Unnamed: 0,label,message
0,ham,"Go until jurong point, crazy.. Available only ..."
1,ham,Ok lar... Joking wif u oni...
2,spam,Free entry in 2 a wkly comp to win FA Cup fina...
3,ham,U dun say so early hor... U c already then say...
4,ham,"Nah I don't think he goes to usf, he lives aro..."


In [2]:
# Show 5 examples of ham
print(" Example 'ham' messages:\n")
print(df[df['label'] == 'ham']['message'].sample(5, random_state=1).to_string(index=False))

# Show 5 examples of spam
print("\n Example 'spam' messages:\n")
print(df[df['label'] == 'spam']['message'].sample(5, random_state=2).to_string(index=False))

 Example 'ham' messages:

                     Ok enjoy . R u there in home.
Yo, the game almost over? Want to go to walmart...
                        Shall i come to get pickle
 Hi.

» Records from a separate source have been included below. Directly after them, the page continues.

/-- R28: the packed word as a sum over the four flags. -/
theorem packFlags_toNat (f : Flags) :
    (packFlags f).toNat = 2 * f.c.toNat + 4 * f.z.toNat + 64 * f.o.toNat + 128 * f.n.toNat := by
  obtain ⟨c, z, o, n⟩ := f
  revert c z o n
  decide

/-- Settles O54: both push a word and commit with delta 4, PUSH that of RX and PUSHF the packed flags. -/
theorem pushStoresAtSp : Obligations.PushStoresAtSp := by
  refine ⟨decodesAs_of_entry rfl, decodesAs_of_entry rfl, fun x s => ⟨sequential_push_stores (s.reg x) s, ?pushf⟩⟩
  obtain ⟨t, ht, hpushed⟩ := sequential_push_stores (packFlags s.flags) s
  exact ⟨t, ht, packFlags s.flags, packFlags_toNat s.flags, hpushed⟩

/-! ## POP and POPF (R272, R276) -/

/-- Settles O55: both take the word to pop, POP as RX and POPF as the packed flags, and `sp` is 2 less. -/
theorem popReadsBelowSp : Obligations.PopReadsBelowSp := by
  refine ⟨decodesAs_of_entry rfl, decodesAs_of_entry rfl, fun x s => ⟨s.popValue, popValue_toNat s, ?pop, ?popf⟩⟩
  case pop =>
    exact ⟨_, exec_pop x s, setReg_regWritten s.popped x s.popValue, rfl, rfl, fun _ => rfl, ⟨rfl, rfl, rfl⟩, rfl, rfl, rfl⟩
  case popf =>
    exact ⟨_, exec_popf s, rfl, rfl, rfl, rfl, fun _ => rfl, rfl, fun _ => rfl, ⟨rfl, rfl, rfl⟩, rfl, rfl, rfl⟩

theorem unpackFlags_packFlags (f : Flags) : unpackFlags (packFlags f) = f := by
  obtain ⟨c, z, o, n⟩ := f
  revert c z o n
  decide

/-- Settles O59: the word to pop is the packed flags, and unpacking gives them back. -/
theorem popfUndoesPushf : Obligations.PopfUndoesPushf := fun s =>
  ⟨_, _, exec_pushf s, exec_popf _, (congrArg unpackFlags (popValue_push s _)).trans (unpackFlags_packFlags s.flags),
    push_sp_sub_two s (packFlags s.flags), fun _ => rfl⟩

/-! ## PUSHALL (R273) -/

theorem Memory.read16_congr {m m' : Memory} {a : Word} (h : m.read8 a = m'.read8 a)
    (h' : m.read8 (a + 1) = m'.read8 (a + 1)) : m.read16 a = m'.read16 a :=
  congrArg₂ wordOf h h'

/-- The word pushed last stays where it is while at most 15 registers are pushed above it. -/
theorem pushRegs_push_read16 (rs : List Reg) (v : Word) (s : State) (hl : rs.length ≤ 15) :
    (pushRegs rs (s.push v)).mem.read16 s.sp = v := by
  calc
    _ = (s.push v).mem.read16 s.sp := by
      apply Memory.read16_congr
      all_goals exact pushRegs_read8_outside rs _ (by omega) _ (by rw [State.push_sp]; bv_omega)
    _ = v := Memory.read16_write16 _ _ _

/-- Of at most 16 registers pushed, the one at place `k` of the list stands `2 * k` above the old `sp`. -/
theorem pushRegs_read16 (rs : List Reg) (s : State) (hl : rs.length ≤ 16) (k : Nat) (hk : k < rs.length) :
    (pushRegs rs s).mem.read16 (s.sp + BitVec.ofNat 16 (2 * k)) = s.reg rs[k] := by
  induction rs generalizing s k with
  | nil => exact absurd hk (Nat.not_lt_zero k)
  | cons i rs ih =>
    rw [List.length_cons] at hl hk
    rw [pushRegs_cons]
    cases k with
    | zero =>
      rw [Nat.mul_zero, BitVec.add_zero]
      exact pushRegs_push_read16 rs (s.reg i) s (by omega)
    | succ k =>
      have haddr : s.sp + BitVec.ofNat 16 (2 * (k + 1)) = (s.push (s.reg i)).sp + BitVec.ofNat 16 (2 * k) := by
        rw [State.push_sp]
        bv_omega
      rw [haddr]
      exact ih (s.push (s.reg i)) (by omega) k (by omega)

theorem allRegs_getElem : ∀ i : Reg, allRegs[i.toNat]'i.isLt = i := by decide

theorem ofNat_two_mul_toNat (i : Reg) : BitVec.ofNat 16 (2 * i.toNat) = 2 * i.setWidth 16 := by bv_omega

/-- Settles O56: register `i` has the place `i` among the registers pushed. -/
theorem pushallStoresAllRegisters : Obligations.PushallStoresAllRegisters := by
  refine ⟨decodesAs_of_entry rfl, fun s => ?_⟩
  obtain ⟨-, hpc, hflags, hcount, hfault, hport⟩ := pushRegs_kept allRegs s
  refine ⟨_, exec_pushall s, fun i => ?words, pushRegs_read8_outside allRegs s le_rfl, pushRegs_sp allRegs s,
    pushRegs_reg allRegs s, hflags, hport, congrArg (· + 4) hpc, congrArg (· + 1) hcount, hfault⟩
  rw [← ofNat_two_mul_toNat]
  exact (pushRegs_read16 allRegs s le_rfl i.toNat i.isLt).trans (congrArg s.reg (allRegs_getElem i))

/-! ## POPALL (R274) -/

/-- Popping in the reverse order of a list pops its first register last. -/
theorem popRegs_reverse_cons (i : Reg) (rs : List Reg) (s : State) :
    popRegs (i :: rs).reverse s = (popRegs rs.reverse s).popped.setReg i (popRegs rs.reverse s).popValue := by
  rw [List.reverse_cons, popRegs, List.foldl_append]
  rfl

/-- Of distinct registers popped in reverse order, the one at place `k` of the list holds the word `2 * k` above the new
`sp`. -/
theorem popRegs_reverse_reg (rs : List Reg) (s : State) (hrs : rs.Nodup) (k : Nat) (hk : k < rs.length) :
    (popRegs rs.reverse s).reg rs[k] = s.mem.read16 ((popRegs rs.reverse s).sp + BitVec.ofNat 16 (2 * k)) := by
  induction rs generalizing k with
  | nil => exact absurd hk (Nat.not_lt_zero k)
  | cons i rs ih =>
    obtain ⟨hi, hnodup⟩ := List.nodup_cons.1 hrs
    obtain ⟨hmem, -⟩ := popRegs_kept rs.reverse s
    rw [popRegs_reverse_cons, State.setReg_reg, State.setReg_sp, State.popped_sp]
    cases k with
    | zero => rw [List.getElem_cons_zero, if_pos rfl, State.popValue, hmem, Nat.mul_zero, BitVec.add_zero]
    | succ k =>
      rw [List.length_cons] at hk
      have hk' : k < rs.length := by omega
      have hne : rs[k] ≠ i := fun h => hi (h ▸ List.getElem_mem hk')
      have haddr : (popRegs rs.reverse s).sp - 2 + BitVec.ofNat 16 (2 * (k + 1)) =
          (popRegs rs.reverse s).sp + BitVec.ofNat 16 (2 * k) := by bv_omega
      rw [List.getElem_cons_succ, if_neg hne, State.popped_reg, ih hnodup k hk', haddr]

/-- Settles O57: the registers are popped in the reverse of the order in which PUSHALL pushes them. -/
theorem popallLoadsAllRegisters : Obligations.PopallLoadsAllRegisters := by
  refine ⟨decodesAs_of_entry rfl, fun s => ?_⟩
  obtain ⟨hmem, hpc, hflags, hcount, hfault, hport⟩ := popRegs_kept allRegs.reverse s
  have hsp : (popRegs allRegs.reverse s).sp = s.sp - 32 := popRegs_sp allRegs.reverse s
  refine ⟨_, exec_popall s, fun i => ?words, hsp, hflags, fun a => congrArg (·.read8 a) hmem, hport,
    congrArg (· + 4) hpc, congrArg (· + 1) hcount, hfault⟩
  have hword := popRegs_reverse_reg allRegs s (by decide) i.toNat i.isLt
  rwa [allRegs_getElem, ofNat_two_mul_toNat, hsp] at hword

/-- Settles O58: POPALL reads each register from the address where PUSHALL has stored it. -/
theorem popallUndoesPushall : Obligations.PopallUndoesPushall := by
  intro s t u ht husp hmem
  obtain ⟨-, hpushall⟩ := pushallStoresAllRegisters
  obtain ⟨hstored, -, htsp, -⟩ := Answers.of_eq_next (hpushall s) ht
  obtain ⟨-, hpopall⟩ := popallLoadsAllRegisters
  obtain ⟨v, hv, hloaded, hvsp, -⟩ := hpopall u
  have hsp : u.sp - 32 = s.sp := by rw [husp, htsp, BitVec.add_sub_cancel]
  refine ⟨v, hv, fun i => ?_, hvsp.trans hsp⟩
  calc
    v.reg i = u.mem.read16 (s.sp + 2 * i.setWidth 16) := by rw [hloaded, hsp]
    _ = t.mem.read16 (s.sp + 2 * i.setWidth 16) := Memory.read16_congr (hmem _) (hmem _)
    _ = s.reg i := hstored i

end Sys2Proof.Machine
end

section
/-!
PROOFS. Faults (spec/60_exceptions.md R301 to R306): what `step` answers in a faulted state and for a word that is no
instruction, and that a division by 0 is all that makes an execution touch the fault status.
-/
namespace Sys2Proof.Machine

/-! ## The faulted state (R305) -/

theorem step_of_fault {s : State} {r : FaultRecord} (hf : s.fault = some r) : step s = .next s :=
  if_pos (Option.isSome_of_eq_some hf)

theorem runResult_of_fault {s : State} {r : FaultRecord} (hf : s.fault = some r) :
    runResult (.next s) = .fault (.engineStopped r) := by
  simp [runResult, hf]

/-- Settles O13: `step` asks for the fault status first, and the reset state has none. -/
theorem faultedStepChangesNothing : Obligations.FaultedStepChangesNothing := by
  intro s r hf
  refine ⟨step_of_fault hf, hf, runResult_of_fault hf, fun ur um rom hlen => ?_⟩
  obtain ⟨t, ht, -, -, -, -, -, -, -, hrun⟩ := driverResetState ur um rom s hlen
  exact ⟨t, ht, hrun⟩

/-! ## UnmappedOpcode (R302) -/

theorem step_of_rejected {s : State} {e : DecodeError} (hf : s.fault = none) (he : decode s.fetchBytes = .rejected e) :
    step s = .next (s.raise .unmappedOpcode) := by
  simp [step, hf, he]

/-- Settles O12: the fetched opcode is the byte at `pc`, and the decoder rejects each one that R83 lists. -/
theorem unmappedOpcodeFaults : Obligations.UnmappedOpcodeFaults := by
  intro s hf hop
  obtain ⟨hrejects, -⟩ := unmappedOpcodesRejected
  exact step_of_rejected hf (hrejects s.fetchBytes hop)

/-! ## DivideByZero (R303, R304) -/

/-- R303: a divisor of 0 is found before anything is written. -/
theorem exec_of_divisor_zero {i : Instr} {s : State} (h : divisorOf i s = some 0) :
    exec i s = .next (s.raise .divideByZero) := by
  cases i
  case divi | div2 | div3 | modi | mod2 | mod3 | remi | rem2 | rem3 => exact if_pos (Option.some.inj h)
  all_goals exact nomatch h

theorem step_of_divisor_zero {s : State} {i : Instr} (hf : s.fault = none) (hi : decode s.fetchBytes = .instr i)
    (h : divisorOf i s = some 0) : step s = .next (s.raise .divideByZero) :=
  (step_of_decode hf hi).trans (exec_of_divisor_zero h)

theorem exec_keeps_fault {i : Instr} {s t : State} (hd : divisorOf i s ≠ some 0) (h : exec i s = .next t) :
    t.fault = s.fault := by
  obtain ⟨hkept, -⟩ | ⟨hzero, -⟩ := (exec_commits_or_raises i s).of_eq_next h
  · exact hkept
  · exact absurd hzero hd

/-- Settles O18: an execution whose divisor is not 0, or that has none, keeps the fault status. -/
theorem onlyDivisionByZeroFaults : Obligations.OnlyDivisionByZeroFaults := by
  intro i s t h hchanged
  by_contra hd
  exact hchanged (exec_keeps_fault hd h)

/-- Settles O17: each of the nine forms has HHLL or RY as its divisor, and an instruction without a divisor has none that
is 0. -/
theorem divideByZeroFaults : Obligations.DivideByZeroFaults := by
  refine ⟨fun x y z hhll s hf => ⟨fun hhll_zero i hmem hi => ?immediate, fun hy_zero i hmem hi => ?register⟩,
    fun i s t hd h => ?others⟩
  case immediate =>
    have hdivisor : ∀ j ∈ [Instr.divi x hhll, .modi x hhll, .remi x hhll], divisorOf j s = some hhll := by
      simp [divisorOf]
    exact step_of_divisor_zero hf hi ((hdivisor i hmem).trans (congrArg some hhll_zero))
  case register =>
    have hdivisor : ∀ j ∈ [Instr.div2 x y, .div3 x y z, .mod2 x y, .mod3 x y z, .rem2 x y, .rem3 x y z],
        divisorOf j s = some (s.reg y) := by
      simp [divisorOf]
    exact step_of_divisor_zero hf hi ((hdivisor i hmem).trans (congrArg some hy_zero))
  case others => exact exec_keeps_fault (by simp [hd]) h

/-! ## Every step of a running engine (R301, R306) -/

/-- Settles O14: the word at `pc` is rejected, or its execution raises, or it commits with the fault status kept. -/
theorem stepCommitsOrFaultsPrecisely : Obligations.StepCommitsOrFaultsPrecisely := by
  intro s hf
  cases hd : decode s.fetchBytes with
  | rejected e => exact .inr ⟨.unmappedOpcode, step_of_rejected hf hd⟩
  | instr i =>
    obtain ⟨t, ht, ⟨hkept, hcount⟩ | ⟨hzero, -⟩⟩ := exec_commits_or_raises i s
    · exact .inl ⟨t, (step_of_decode hf hd).trans ht, hkept.trans hf, hcount⟩
    · exact .inr ⟨.divideByZero, step_of_divisor_zero hf hd hzero⟩

end Sys2Proof.Machine
end

section
/-!
PROOFS. Canonical memory as the model's own form (spec/20_memory.md R50; log entry 2), and the states that reset leaves
(spec/70_reset_and_hazards.md R330; log entries 1, 2, 5 and 11).
-/
namespace Sys2Proof.Machine

/-! ## A canonical memory lists the cells that do not read as unlisted ones (R50) -/

theorem Memory.nil_wf : Memory.wf [] := ⟨.nil, nofun⟩

theorem Memory.lookup_of_mem {m : Memory} (h : m.Pairwise fun c d => c.1 < d.1) {c : Host.Cell} (hc : c ∈ m) :
    Memory.lookup c.1 m = c.2 := by
  induction m with
  | nil => cases hc
  | cons d rest ih =>
    obtain ⟨hd, hrest⟩ := List.pairwise_cons.1 h
    rw [Memory.lookup]
    obtain rfl | hc := List.mem_cons.1 hc
    · exact if_pos rfl
    · rw [if_neg (hd c hc).ne, ih hrest hc]

theorem Memory.mem_of_lookup {m : Memory} {a : Nat} (h : Memory.lookup a m ≠ Memory.unlisted) :
    (a, Memory.lookup a m) ∈ m := by
  induction m with
  | nil => exact absurd rfl h
  | cons d rest ih =>
    rw [Memory.lookup] at h ⊢
    split
    · next ha => exact ha ▸ List.mem_cons_self
    · next ha => exact List.mem_cons_of_mem d (ih (by rwa [if_neg ha] at h))

/-- What the canonical form says of the list, in terms of the readings alone. -/
theorem Memory.mem_iff_of_wf {m : Memory} (h : m.wf) (c : Host.Cell) :
    c ∈ m ↔ ∃ a : Word, m.read8 a ≠ Memory.unlisted ∧ (a.toNat, m.read8 a) = c := by
  obtain ⟨hsorted, hcells⟩ := h
  constructor
  · intro hc
    obtain ⟨hinside, hlisted⟩ := hcells c hc
    have haddr : (BitVec.ofNat 16 c.1).toNat = c.1 := Nat.mod_eq_of_lt hinside
    have hread : m.read8 (BitVec.ofNat 16 c.1) = c.2 := by
      rw [Memory.read8, haddr, Memory.lookup_of_mem hsorted hc]
    exact ⟨BitVec.ofNat 16 c.1, hread ▸ hlisted, Prod.ext haddr hread⟩
  · rintro ⟨a, ha, rfl⟩
    exact Memory.mem_of_lookup ha

/-- Settles O8: memories that read alike list the same cells, and a strictly rising list is determined by its members. -/
theorem canonicalMemoriesEqual : Obligations.CanonicalMemoriesEqual := by
  intro m m' h h' hread
  have hmem : ∀ c, c ∈ m ↔ c ∈ m' := by
    simp only [Memory.mem_iff_of_wf h, Memory.mem_iff_of_wf h', hread, implies_true]
  obtain ⟨hsorted, -⟩ := h
  obtain ⟨hsorted', -⟩ := h'
  exact List.Pairwise.eq_of_mem_iff (r := InvImage (· < ·) Prod.fst) hsorted hsorted' hmem

/-! ## The reset states (R330) -/

/-- The listed cells of the first `n` addresses are a canonical memory when those addresses exist. -/
theorem filter_listed_wf (f : Nat → Byte) {n : Nat} (hn : n ≤ 65536) :
    Memory.wf (((List.range n).map fun k => (k, f k)).filter fun c => decide (c.2 ≠ Memory.unlisted)) := by
  have hsorted : ((List.range n).map fun k => (k, f k)).Pairwise fun c d => c.1 < d.1 :=
    List.pairwise_map.2 List.pairwise_lt_range
  refine ⟨hsorted.filter _, fun c hc => ?_⟩
  obtain ⟨hcell, hlisted⟩ := List.mem_filter.1 hc
  obtain ⟨k, hk, rfl⟩ := List.mem_map.1 hcell
  exact ⟨(List.mem_range.1 hk).trans_le hn, of_decide_eq_true hlisted⟩

theorem resetMemory_wf (um : Nat → Byte) (rom : List Byte) : (resetMemory um rom).wf :=
  filter_listed_wf (resetCell um rom) le_rfl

Hope you had a good day. Have a better night.
          K..u also dont msg or reply to his msg..

 Example 'spam' messages:

Someone has contacted our dating service and en...
Want 2 get laid tonight? Want real Dogging loca...
   3. You have received your mobile content. Enjoy
WELL DONE! Your 4* Costa Del Sol Holiday or £50...
Enjoy the jamster videosound gold club with you...


# 2. Pre‑processing Pipeline

In [3]:
import re

# Function to lowercase and clean text
def clean_text(text):
    text = text.lower()  # lowercase
    text = re.sub(r'[^a-z\s]', '', text)  # remove punctuation and numbers
    return text

# Apply on a few example messages
df['cleaned'] = df['message'].apply(clean_text)

# Show before and after
print("Original Message:\n", df['message'].iloc[0])
print("\nCleaned Message:\n", df['cleaned'].iloc[0])

Original Message:
 Go until jurong point, crazy.. Available only in bugis n great world la e buffet... Cine there got amore wat...

Cleaned Message:
 go until jurong point crazy available only in bugis n great world la e buffet cine there got amore wat


In [4]:
# Tokenization + Stopword Removal

import nltk
nltk.download('stopwords')

from nltk.corpus import stopwords

# Get English stopwords
stop_words = set(stopwords.words('english'))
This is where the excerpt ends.